TASK DETAILS.
Below are records. Count every line containing the word "toNat" and give the number alone.

Stored items:
========================
-- ==== Sys2Proof/Certificates/Slice0/Obligations.lean ====
section
/-! DEFINITION. The statements about the model. Each docstring names the rule of spec/ it comes from, and the spec's own mark ([derived], [decision]) or the log entry where one stands behind it. -/

open Sys2Proof Sys2Proof.Machine

/-! ### Encoding -/

/-- A few words of 30_encoding.md R72, R73, R78, written out bit by bit, decode to the instruction they stand for. Sanity. -/
def Obligations.WrittenOutWordsDecode : Prop :=
  decode .cmd 0b000000101 = .ok (.run 5) ∧ decode .cmd 0b011111111 = .ok (.run 255) ∧
  decode .cmd 0b100000000 = .ok .endCmd ∧ decode .cmd 0b101100101 = .ok .endCmd ∧
  decode .sym0 0b00100000000001 = .ok .sync0 ∧ decode .sym0 0b00000000010010 = .ok .sync1 ∧
  decode .sym0 0b10100000000001 = .ok (.subcode 0x2801#14) ∧
  decode (.symD 7) 0b00100000000001 = .ok (.data 7 0x0801#14)

/-- 30_encoding.md R72, R73 (the spec's decision D14): bit 8 selects, `cmd[7:0]` is the operand of `RUN` and ignored by `END`, whose
canonical spelling is 0x100. -/
def Obligations.CommandWordSelectsByBitEight : Prop :=
  (∀ w : CmdWord,
    (w &&& 0x100#9 = 0x000#9 → decodeCommand w = .run ((w.setWidth 8).toNat : Int)) ∧
    (w &&& 0x100#9 = 0x100#9 → decodeCommand w = .endCmd)) ∧
  encode .endCmd = (.cmd, 0x100)

/-- Decoding the encoding of a well-formed instruction gives it back, in its own place (30_encoding.md sections 2, 6, 9). -/
def Obligations.DecodeAfterEncode : Prop :=
  ∀ i : Instr, i.wellFormed = true → decode (encode i).1 (encode i).2 = .ok i

/-- Each word has one meaning: what it decodes to is well-formed and encodes back to it, but for the 255 other spellings of `END` (30_encoding.md section 2). -/
def Obligations.EncodeAfterDecode : Prop :=
  ∀ (f : Format) (w : Nat) (i : Instr), decode f w = .ok i →
    i.wellFormed = true ∧ (encode i).1 = f ∧
      ((encode i).2 = w ∨ (i = .endCmd ∧ 0x100 ≤ w ∧ w ≤ 0x1FF))

/-- 30_encoding.md R84: a decoder takes the first row, in priority order, whose `(value AND mask) = match`; every word of a format's width has one.
A wider number is turned away by name. -/
def Obligations.DecoderTakesTheFirstMatchingRow : Prop :=
  ∀ (f : Format) (w : Nat),
    (w < 2 ^ f.width → ∃ i r, decode f w = .ok i ∧ firstRow f.name w = some r ∧ r.mnemonic = i.mnemonic) ∧
    (2 ^ f.width ≤ w → decode f w = .error (.wordTooWide f w))

/-! ### clamp and expand -/

/-- 40_expand.md R100: the value of `clamp`, and when `OutOfRangeRun` is raised. -/
def Obligations.ClampLimitsARunLength : Prop :=
  ∀ t : Int,
    (t < 3 → clamp t = 3) ∧ (11 < t → clamp t = 11) ∧ (3 ≤ t → t ≤ 11 → clamp t = t) ∧
    3 ≤ clamp t ∧ clamp t ≤ 11 ∧
    ∀ s : State, Condition.outOfRangeRun ∈ conditions (.run t) s ↔ (t < 3 ∨ 11 < t)

/-- The laws of `clamp` that 40_expand.md section 1 derives. -/
def Obligations.ClampIsIdempotentAndMonotone : Prop :=
  ∀ t u : Int, clamp (clamp t) = clamp t ∧ (clamp t = t ↔ 3 ≤ t ∧ t ≤ 11) ∧
    (t ≤ u → clamp t ≤ clamp u) ∧ clamp t = min 11 (max 3 t)

/-- The closed form of `expand` that 40_expand.md section 2 derives from its pseudocode: the cursor, the flag, and which bits are 1. -/
def Obligations.ExpandClosedForm : Prop :=
  ∀ ts : List Int,
    (expand ts).bits.length = 592 ∧
    (expand ts).wp = min (runStart ts ts.length) 592 ∧
    ((expand ts).trunc = true ↔ 592 < runStart ts ts.length) ∧
    ∀ n, n < 592 → ((expand ts).bits.getD n false = true ↔ ∃ k, k < ts.length ∧ n = runStart ts k)

/-- The first bit of a non-empty sequence is 1, and neighbouring 1 bits are 3 to 11 apart (derived in 30_encoding.md section 3). -/
def Obligations.OnesAreThreeToElevenApart : Prop :=
  ∀ ts : List Int, ts ≠ [] →
    (expand ts).bits.getD 0 false = true ∧
    ∀ a b, a < b → (expand ts).bits.getD a false = true → (expand ts).bits.getD b false = true →
      (∀ n, a < n → n < b → (expand ts).bits.getD n false = false) → 3 ≤ b - a ∧ b - a ≤ 11

/-! ### The bitstream buffer and its two views -/

/-- 20_memory.md R50, R53 and the domain of `MemWrite`: where a bit write lands in the bytes, that it changes no other bit, that it keeps the
canonical form, and that an index outside 0 to 591 is refused. -/
def Obligations.BitWriteLandsMostSignificantFirst : Prop :=
  ∀ (m : Memory) (n : Nat) (b : Bool), m.wf = true →
    (592 ≤ n → memWrite m n b = .error (.bitOutsideBuffer n)) ∧
    (n < 592 → ∃ m', memWrite m n b = .ok m' ∧ m'.wf = true ∧
      (∀ p, p < 8 → (m'.readByte (n / 8)).getLsbD p =
        if p = 7 - n % 8 then b else (m.readByte (n / 8)).getLsbD p) ∧
      (∀ k, k ≠ n / 8 → m'.readByte k = m.readByte k) ∧
      (∀ k, m'.bit k = if k = n then b else m.bit k))

/-- 10_state.md R22: a byte of the byte view is the sum of its bits, the lowest stream index most significant; there are 74 bytes. -/
def Obligations.ByteViewIsTheSumOfItsBits : Prop :=
  ∀ (m : Memory) (k : Nat),
    (m.readByte k).toNat = (Finset.range 8).sum (fun j => bitValue (m.bit (8 * k + j)) * 2 ^ (7 - j)) ∧
    (m.wf = true → 74 ≤ k → m.readByte k = 0#8)

/-- Two buffers with the same 592 bits are the same data (the canonical form; the model's own way to hold `CB`, log 8). -/
def Obligations.EqualBufferBitsAreEqualData : Prop :=
  ∀ m m' : Memory, m.wf = true → m'.wf = true → (∀ n, n < 592 → m.bit n = m'.bit n) → m = m'

/-- 41_extract.md R120 (the spec's decisions D9, D10): the value of `extract` in its domain, and that it has none outside. -/
def Obligations.ExtractIsTheBitSum : Prop :=
  ∀ (buf : List Bool) (off w : Nat),
    (w ≤ 31 → off + w ≤ buf.length →
      extract buf off w =
          .ok ((Finset.range w).sum fun j => bitValue (buf.getD (off + j) false) * 2 ^ (w - 1 - j)) ∧
        (Finset.range w).sum (fun j => bitValue (buf.getD (off + j) false) * 2 ^ (w - 1 - j)) < 2 ^ w) ∧
    (31 < w ∨ buf.length < off + w → extract buf off w = .error (.extractOutOfDomain off w))

/-- The concatenation law that 41_extract.md section 1 derives. -/
def Obligations.ExtractOfAdjacentFieldsConcatenates : Prop :=
  ∀ (buf : List Bool) (off a b : Nat), a + b ≤ 31 → off + (a + b) ≤ buf.length →
    ∃ x y, extract buf off a = .ok x ∧ extract buf (off + a) b = .ok y ∧
      extract buf off (a + b) = .ok (x * 2 ^ b + y)

/-- 41_extract.md R125 and 30_encoding.md R77: the 33 reads are inside the domain, and which bits of `CB` make a symbol. -/
def Obligations.FixedOffsetReadsGiveTheSymbols : Prop :=
  ∀ (m : Memory) (i : Nat), i < 33 →
    memRead m (27 + 17 * i) 14 = .ok (symbolOf m.bit i).toNat ∧
    extract m.bits (27 + 17 * i) 14 = .ok (symbolOf m.bit i).toNat ∧
    ∀ j, j ≤ 13 → (symbolOf m.bit i).getLsbD (13 - j) = m.bit (27 + 17 * i + j)

/-! ### translate -/

/-- 42_translate.md R141: first match wins, in ascending source value. -/
def Obligations.TranslateReturnsTheFirstMatch : Prop :=
  ∀ (T : Vector Sym 256) (c : Sym),
    (∀ v : Byte, Machine.translate T c = some v ↔
      tableRead T v = c ∧ ∀ u : Byte, u.toNat < v.toNat → tableRead T u ≠ c) ∧
    (Machine.translate T c = none ↔ ∀ u : Byte, tableRead T u ≠ c)

/-- Translating the code of `v` gives an index not above `v`, and always `v` itself exactly for an injective table (42_translate.md section 1, derived). -/
def Obligations.TranslateInvertsAnInjectiveTable : Prop :=
  ∀ T : Vector Sym 256,
    (∀ v : Byte, ∃ u : Byte, Machine.translate T (tableRead T v) = some u ∧ u.toNat ≤ v.toNat) ∧
    ((∀ v : Byte, Machine.translate T (tableRead T v) = some v) ↔
      ∀ u v : Byte, tableRead T u = tableRead T v → u = v)
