/-- Writing all lanes leaves the vectors of all results. -/
theorem writeLanes_all (r : Fin 32 → DataResult) (s : State) :
    writeLanes r (List.finRange 32) s =
      { s with data := Vector.ofFn fun lane => (r lane).value, err := Vector.ofFn fun lane => (r lane).err } := by
  have hlane (i : Nat) (hi : i < 32) := writeLanes_of_mem r s (List.mem_finRange ⟨i, hi⟩)
  have hdata : (writeLanes r (List.finRange 32) s).data = Vector.ofFn fun lane => (r lane).value :=
    Vector.ext fun i hi => by rw [Vector.getElem_ofFn]; exact (hlane i hi).1
  have herr : (writeLanes r (List.finRange 32) s).err = Vector.ofFn fun lane => (r lane).err :=
    Vector.ext fun i hi => by rw [Vector.getElem_ofFn]; exact (hlane i hi).2
  rw [writeLanes_frame, hdata, herr]

/-- Data-slot instructions are writes of their lanes with what `datadec` answers. -/
theorem runInstrs_dataSlots (sym : Fin 32 → Sym) (lanes : List (Fin 32)) (s : State) :
    runInstrs (lanes.map fun lane => decodeDataSlot lane (sym lane)) s =
      .next (writeLanes (fun lane => datadec s.table (sym lane)) lanes s) := by
  induction lanes generalizing s with
  | nil => rfl
  | cons lane lanes ih =>
    rw [List.map_cons, decodeDataSlot, runInstrs_cons_of_exec (exec_data ..), ih, writeLane_table, writeLanes_cons]

/-- The 33 symbol instructions leave slot 0's registers and all lanes decoded. -/
theorem runInstrs_symbolInstrs (s : State) :
    runInstrs (symbolInstrs s) s = .next (writeLanes (fun lane => datadec s.table (stateSymbol s (lane.val + 1)))
      (List.finRange 32) (writeSlot0 (subdec s.table (stateSymbol s 0)) s)) := by
  rw [symbolInstrs, runInstrs_cons_of_exec (exec_decodeSlot0 ..), runInstrs_dataSlots, writeSlot0_table]

end Sys2Proof.Machine

/-- Settles O29: the symbol instructions write the registers of the frame, and publishing and clearing write the other fields. -/
theorem endRunsItsDecodedSymbols : Obligations.EndRunsItsDecodedSymbols := by
  intro s hhave
  refine ⟨_, runInstrs_symbolInstrs s, ?_⟩
  rw [exec_endCmd, execEnd_frame hhave, endFrame_eq, writeLanes_all]
  rfl

/-- Settles O32: the 33 symbols and the table are all the frame is made of. -/
theorem frameDependsOnSymbolBitsOnly : Obligations.FrameDependsOnSymbolBitsOnly := by
  intro s s' u u' hhave hhave' htable hbits hu hu'
  have hsym : ∀ i, i < 33 → stateSymbol s i = stateSymbol s' i :=
    fun i hi => symbolOf_congr fun j hj => hbits i j hi hj
  have hheld : heldFrame (endFrame s) = heldFrame (endFrame s') := by
    rw [heldFrame_endFrame, heldFrame_endFrame, htable, frameOf_congr _ hsym]
  have hsub : (endFrame s).subErr = (endFrame s').subErr := by
    rw [endFrame_subErr, endFrame_subErr, htable, hsym 0 (by decide)]
  rw [eq_endFrame_of_exec_endCmd hhave hu, eq_endFrame_of_exec_endCmd hhave' hu']
  exact ⟨hheld, hsub, congrArg (Option.map packFrame) hheld⟩

end

section
/-! The step: it completes, reset clears, and the output registers change only where a frame is produced
(10_state.md sections 5, 11, 12; 70_reset_and_hazards.md). -/

open Sys2Proof Sys2Proof.Machine

namespace Sys2Proof.Machine

theorem exec_total (i : Instr) (s : State) : ∃ u, exec i s = .next u := by
  cases i <;> exact ⟨_, rfl⟩

theorem heldFrame_of_no_frame {s : State} (h : s.fv = false) : heldFrame s = none := by
  rw [heldFrame, h]
  rfl

theorem heldSideFlags_of_no_frame {s : State} (h : s.fv = false) : heldSideFlags s = none := by
  rw [heldSideFlags, h]
  rfl

theorem heldSideFlags_of_fv {s : State} (h : s.fv = true) : heldSideFlags s = some ⟨s.trunc, s.subErr⟩ :=
  if_pos h

/-- Bit `n` of `STATUS` once a frame is held (10_state.md R32). -/
def statusBit (s : State) (n : Nat) : Bool := [s.fv, s.missing, s.trunc, s.subErr].getD n false

/-- The output registers, `FV` and the side flags are the same in both states (10_state.md section 5). -/
def SameOutputs (u s : State) : Prop :=
  u.fv = s.fv ∧ u.data = s.data ∧ u.err = s.err ∧ u.sub = s.sub ∧ u.sync0 = s.sync0 ∧ u.sync1 = s.sync1 ∧
    u.trunc = s.trunc ∧ u.subErr = s.subErr

theorem SameOutputs.held_eq {u s : State} (h : SameOutputs u s) :
    heldFrame u = heldFrame s ∧ heldSideFlags u = heldSideFlags s := by
  obtain ⟨hfv, hdata, herr, hsub, h0, h1, htrunc, hsubErr⟩ := h
  rw [heldFrame, heldSideFlags, heldFrame, heldSideFlags, hfv, hdata, herr, hsub, h0, h1, htrunc, hsubErr]
  exact ⟨rfl, rfl⟩

theorem sameOutputs_runState (t : Int) (s : State) : SameOutputs (runState t s) s :=
  ⟨runState_fv .., runState_data .., runState_err .., runState_sub .., runState_sync0 .., runState_sync1 ..,
    runState_trunc .., runState_subErr ..⟩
========================
RESULT BELOW.
6